Excerpted data:
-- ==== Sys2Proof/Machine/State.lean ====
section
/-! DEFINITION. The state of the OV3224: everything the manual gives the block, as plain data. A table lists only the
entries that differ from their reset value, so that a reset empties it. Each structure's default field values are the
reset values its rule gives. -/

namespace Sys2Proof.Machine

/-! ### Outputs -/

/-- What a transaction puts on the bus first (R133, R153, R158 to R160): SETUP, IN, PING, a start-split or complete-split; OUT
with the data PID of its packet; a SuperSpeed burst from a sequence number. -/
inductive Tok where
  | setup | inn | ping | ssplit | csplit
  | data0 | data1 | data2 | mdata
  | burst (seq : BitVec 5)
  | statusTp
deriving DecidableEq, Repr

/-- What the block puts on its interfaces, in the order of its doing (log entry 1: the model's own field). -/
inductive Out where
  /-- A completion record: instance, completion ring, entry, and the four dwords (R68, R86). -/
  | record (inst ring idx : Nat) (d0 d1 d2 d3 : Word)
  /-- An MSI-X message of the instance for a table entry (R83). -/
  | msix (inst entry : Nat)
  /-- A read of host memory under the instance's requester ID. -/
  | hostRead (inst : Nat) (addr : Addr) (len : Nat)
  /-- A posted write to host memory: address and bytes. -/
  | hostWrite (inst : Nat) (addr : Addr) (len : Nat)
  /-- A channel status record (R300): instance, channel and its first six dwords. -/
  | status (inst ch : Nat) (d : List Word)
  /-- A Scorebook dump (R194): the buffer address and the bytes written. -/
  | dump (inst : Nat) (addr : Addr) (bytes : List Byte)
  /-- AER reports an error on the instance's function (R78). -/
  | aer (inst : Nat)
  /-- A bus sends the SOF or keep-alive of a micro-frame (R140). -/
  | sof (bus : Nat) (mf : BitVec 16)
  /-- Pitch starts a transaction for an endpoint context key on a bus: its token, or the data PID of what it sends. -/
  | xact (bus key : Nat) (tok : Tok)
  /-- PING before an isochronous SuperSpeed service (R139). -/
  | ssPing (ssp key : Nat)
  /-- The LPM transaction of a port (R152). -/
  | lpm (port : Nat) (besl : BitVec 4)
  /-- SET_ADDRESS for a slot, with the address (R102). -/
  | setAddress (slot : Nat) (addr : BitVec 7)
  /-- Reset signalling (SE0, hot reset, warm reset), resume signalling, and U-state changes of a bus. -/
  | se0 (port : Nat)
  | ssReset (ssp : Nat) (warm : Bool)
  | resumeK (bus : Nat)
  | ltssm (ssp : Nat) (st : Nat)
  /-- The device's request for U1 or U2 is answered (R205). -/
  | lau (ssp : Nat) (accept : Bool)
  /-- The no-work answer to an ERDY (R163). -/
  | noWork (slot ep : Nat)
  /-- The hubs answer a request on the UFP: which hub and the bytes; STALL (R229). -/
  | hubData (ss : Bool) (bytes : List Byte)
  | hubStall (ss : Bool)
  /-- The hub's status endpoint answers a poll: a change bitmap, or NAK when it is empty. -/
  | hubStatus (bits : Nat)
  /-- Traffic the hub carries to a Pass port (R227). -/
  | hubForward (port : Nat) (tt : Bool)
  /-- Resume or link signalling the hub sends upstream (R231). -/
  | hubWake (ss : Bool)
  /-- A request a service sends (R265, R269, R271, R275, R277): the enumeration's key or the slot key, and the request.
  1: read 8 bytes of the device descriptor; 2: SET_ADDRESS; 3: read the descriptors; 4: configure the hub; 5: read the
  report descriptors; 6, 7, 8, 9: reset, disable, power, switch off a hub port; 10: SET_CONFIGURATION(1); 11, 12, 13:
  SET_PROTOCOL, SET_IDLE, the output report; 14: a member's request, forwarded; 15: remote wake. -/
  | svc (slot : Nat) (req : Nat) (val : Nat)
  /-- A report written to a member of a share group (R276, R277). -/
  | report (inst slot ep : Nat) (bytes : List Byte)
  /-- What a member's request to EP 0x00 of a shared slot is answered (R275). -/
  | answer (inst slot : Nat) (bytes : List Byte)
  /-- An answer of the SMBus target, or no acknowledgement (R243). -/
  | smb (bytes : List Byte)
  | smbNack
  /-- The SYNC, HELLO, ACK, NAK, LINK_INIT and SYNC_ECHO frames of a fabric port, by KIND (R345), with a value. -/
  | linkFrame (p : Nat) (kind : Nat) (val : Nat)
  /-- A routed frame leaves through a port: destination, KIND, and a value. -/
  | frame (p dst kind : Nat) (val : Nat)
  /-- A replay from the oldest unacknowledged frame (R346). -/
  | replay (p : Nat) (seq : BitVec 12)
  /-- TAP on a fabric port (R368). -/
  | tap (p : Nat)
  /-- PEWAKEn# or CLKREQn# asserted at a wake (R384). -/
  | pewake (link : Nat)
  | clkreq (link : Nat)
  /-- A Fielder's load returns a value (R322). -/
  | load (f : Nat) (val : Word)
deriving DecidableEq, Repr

* * *

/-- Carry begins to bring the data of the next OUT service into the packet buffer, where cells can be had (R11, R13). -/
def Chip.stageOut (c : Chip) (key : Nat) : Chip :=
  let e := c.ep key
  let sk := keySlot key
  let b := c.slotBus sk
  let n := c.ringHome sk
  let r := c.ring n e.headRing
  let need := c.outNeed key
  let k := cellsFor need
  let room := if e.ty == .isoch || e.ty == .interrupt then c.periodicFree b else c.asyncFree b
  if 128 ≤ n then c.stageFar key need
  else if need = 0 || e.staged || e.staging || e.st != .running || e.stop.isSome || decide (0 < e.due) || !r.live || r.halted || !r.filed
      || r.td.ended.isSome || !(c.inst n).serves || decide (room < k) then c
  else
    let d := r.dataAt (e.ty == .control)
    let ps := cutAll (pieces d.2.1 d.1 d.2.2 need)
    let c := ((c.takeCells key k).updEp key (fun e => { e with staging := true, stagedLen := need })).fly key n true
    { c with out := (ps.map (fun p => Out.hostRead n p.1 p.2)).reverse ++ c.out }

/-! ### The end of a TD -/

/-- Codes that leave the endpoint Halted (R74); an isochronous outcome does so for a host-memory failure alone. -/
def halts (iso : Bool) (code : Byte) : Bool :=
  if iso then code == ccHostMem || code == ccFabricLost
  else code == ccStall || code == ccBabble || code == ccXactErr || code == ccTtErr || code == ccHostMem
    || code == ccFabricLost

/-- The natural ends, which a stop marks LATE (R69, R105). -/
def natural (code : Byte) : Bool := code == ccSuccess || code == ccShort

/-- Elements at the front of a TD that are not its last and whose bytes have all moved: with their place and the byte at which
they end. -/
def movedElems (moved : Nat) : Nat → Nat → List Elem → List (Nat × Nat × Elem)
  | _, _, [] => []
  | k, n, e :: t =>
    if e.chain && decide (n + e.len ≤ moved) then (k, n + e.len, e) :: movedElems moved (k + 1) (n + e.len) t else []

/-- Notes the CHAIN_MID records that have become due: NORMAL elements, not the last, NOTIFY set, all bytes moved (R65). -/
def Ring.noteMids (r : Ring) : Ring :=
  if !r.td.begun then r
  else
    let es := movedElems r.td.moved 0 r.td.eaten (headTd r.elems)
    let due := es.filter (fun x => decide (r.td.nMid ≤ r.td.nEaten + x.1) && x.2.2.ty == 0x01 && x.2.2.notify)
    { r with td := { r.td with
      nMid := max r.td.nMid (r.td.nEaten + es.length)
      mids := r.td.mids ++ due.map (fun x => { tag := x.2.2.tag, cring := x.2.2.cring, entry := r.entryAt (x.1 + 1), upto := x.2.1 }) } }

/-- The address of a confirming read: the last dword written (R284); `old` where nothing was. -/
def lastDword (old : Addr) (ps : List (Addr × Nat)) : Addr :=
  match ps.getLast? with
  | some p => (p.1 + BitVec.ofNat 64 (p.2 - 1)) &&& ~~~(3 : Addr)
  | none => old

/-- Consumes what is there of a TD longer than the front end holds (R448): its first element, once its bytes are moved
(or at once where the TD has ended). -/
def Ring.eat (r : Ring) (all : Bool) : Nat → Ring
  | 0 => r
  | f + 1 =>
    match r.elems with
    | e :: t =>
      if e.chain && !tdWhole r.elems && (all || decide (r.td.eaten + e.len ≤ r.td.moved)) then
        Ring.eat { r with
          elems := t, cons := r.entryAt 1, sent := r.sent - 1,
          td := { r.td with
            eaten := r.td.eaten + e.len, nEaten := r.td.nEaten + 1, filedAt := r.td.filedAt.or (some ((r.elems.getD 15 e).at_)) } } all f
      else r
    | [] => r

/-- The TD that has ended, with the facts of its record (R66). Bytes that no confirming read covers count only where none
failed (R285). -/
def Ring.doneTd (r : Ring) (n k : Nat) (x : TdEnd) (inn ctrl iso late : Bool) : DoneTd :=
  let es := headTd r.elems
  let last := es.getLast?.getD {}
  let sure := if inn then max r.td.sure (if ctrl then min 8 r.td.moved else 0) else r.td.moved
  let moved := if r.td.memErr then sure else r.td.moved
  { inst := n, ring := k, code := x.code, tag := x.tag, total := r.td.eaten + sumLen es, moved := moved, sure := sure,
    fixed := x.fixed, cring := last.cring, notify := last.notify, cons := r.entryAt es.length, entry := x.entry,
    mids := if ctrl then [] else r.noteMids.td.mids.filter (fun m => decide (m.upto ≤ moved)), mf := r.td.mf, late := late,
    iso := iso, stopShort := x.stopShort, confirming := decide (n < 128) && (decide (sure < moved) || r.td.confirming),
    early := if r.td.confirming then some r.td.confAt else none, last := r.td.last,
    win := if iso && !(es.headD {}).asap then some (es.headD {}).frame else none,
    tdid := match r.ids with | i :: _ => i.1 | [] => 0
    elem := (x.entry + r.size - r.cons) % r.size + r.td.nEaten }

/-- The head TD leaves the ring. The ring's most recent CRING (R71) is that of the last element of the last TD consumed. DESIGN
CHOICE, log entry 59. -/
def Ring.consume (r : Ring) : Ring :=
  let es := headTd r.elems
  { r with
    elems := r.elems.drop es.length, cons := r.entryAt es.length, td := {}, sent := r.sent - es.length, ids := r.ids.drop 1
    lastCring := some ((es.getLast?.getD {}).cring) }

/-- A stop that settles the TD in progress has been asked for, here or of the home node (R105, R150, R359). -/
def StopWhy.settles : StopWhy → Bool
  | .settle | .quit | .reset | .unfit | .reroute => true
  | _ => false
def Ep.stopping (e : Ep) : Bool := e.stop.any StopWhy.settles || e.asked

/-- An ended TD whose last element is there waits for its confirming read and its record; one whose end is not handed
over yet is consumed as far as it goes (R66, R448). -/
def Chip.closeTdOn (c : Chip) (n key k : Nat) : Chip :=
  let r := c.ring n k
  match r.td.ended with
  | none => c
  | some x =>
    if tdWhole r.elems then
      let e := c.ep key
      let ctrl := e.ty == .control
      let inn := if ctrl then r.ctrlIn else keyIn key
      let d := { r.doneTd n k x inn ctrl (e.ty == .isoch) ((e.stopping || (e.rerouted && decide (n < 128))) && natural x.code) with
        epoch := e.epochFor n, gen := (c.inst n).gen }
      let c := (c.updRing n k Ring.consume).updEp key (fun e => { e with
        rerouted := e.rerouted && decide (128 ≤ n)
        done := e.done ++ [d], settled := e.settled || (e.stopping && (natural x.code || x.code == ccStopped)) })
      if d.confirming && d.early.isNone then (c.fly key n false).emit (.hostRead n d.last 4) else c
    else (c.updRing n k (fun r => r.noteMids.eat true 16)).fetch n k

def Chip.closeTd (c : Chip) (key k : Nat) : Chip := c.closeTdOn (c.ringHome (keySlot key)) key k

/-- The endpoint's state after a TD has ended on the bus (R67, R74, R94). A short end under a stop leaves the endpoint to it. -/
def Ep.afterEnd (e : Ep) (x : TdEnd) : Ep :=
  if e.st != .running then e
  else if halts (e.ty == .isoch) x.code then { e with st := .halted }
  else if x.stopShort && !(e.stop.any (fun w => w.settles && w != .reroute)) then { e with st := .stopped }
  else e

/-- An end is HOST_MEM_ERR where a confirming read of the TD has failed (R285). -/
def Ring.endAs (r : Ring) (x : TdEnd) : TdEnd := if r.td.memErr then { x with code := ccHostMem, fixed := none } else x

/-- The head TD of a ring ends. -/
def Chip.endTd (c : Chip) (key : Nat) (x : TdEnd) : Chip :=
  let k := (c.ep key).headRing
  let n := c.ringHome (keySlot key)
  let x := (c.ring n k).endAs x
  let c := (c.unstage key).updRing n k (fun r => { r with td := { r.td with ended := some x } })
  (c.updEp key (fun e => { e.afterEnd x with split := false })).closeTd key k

Work to complete:
What you return must be the lines above that run from the line with "eaten := r.td.eaten" to the line with "def Ring.consume (r", inclusive, each copied exactly.

Response area:
            eaten := r.td.eaten + e.len, nEaten := r.td.nEaten + 1, filedAt := r.td.filedAt.or (some ((r.elems.getD 15 e).at_)) } } all f
      else r
    | [] => r

/-- The TD that has ended, with the facts of its record (R66). Bytes that no confirming read covers count only where none
failed (R285). -/
def Ring.doneTd (r : Ring) (n k : Nat) (x : TdEnd) (inn ctrl iso late : Bool) : DoneTd :=
  let es := headTd r.elems
  let last := es.getLast?.getD {}
  let sure := if inn then max r.td.sure (if ctrl then min 8 r.td.moved else 0) else r.td.moved
  let moved := if r.td.memErr then sure else r.td.moved
  { inst := n, ring := k, code := x.code, tag := x.tag, total := r.td.eaten + sumLen es, moved := moved, sure := sure,
    fixed := x.fixed, cring := last.cring, notify := last.notify, cons := r.entryAt es.length, entry := x.entry,
    mids := if ctrl then [] else r.noteMids.td.mids.filter (fun m => decide (m.upto ≤ moved)), mf := r.td.mf, late := late,
    iso := iso, stopShort := x.stopShort, confirming := decide (n < 128) && (decide (sure < moved) || r.td.confirming),
    early := if r.td.confirming then some r.td.confAt else none, last := r.td.last,
    win := if iso && !(es.headD {}).asap then some (es.headD {}).frame else none,
    tdid := match r.ids with | i :: _ => i.1 | [] => 0
    elem := (x.entry + r.size - r.cons) % r.size + r.td.nEaten }

/-- The head TD leaves the ring. The ring's most recent CRING (R71) is that of the last element of the last TD consumed. DESIGN
CHOICE, log entry 59. -/
def Ring.consume (r : Ring) : Ring :=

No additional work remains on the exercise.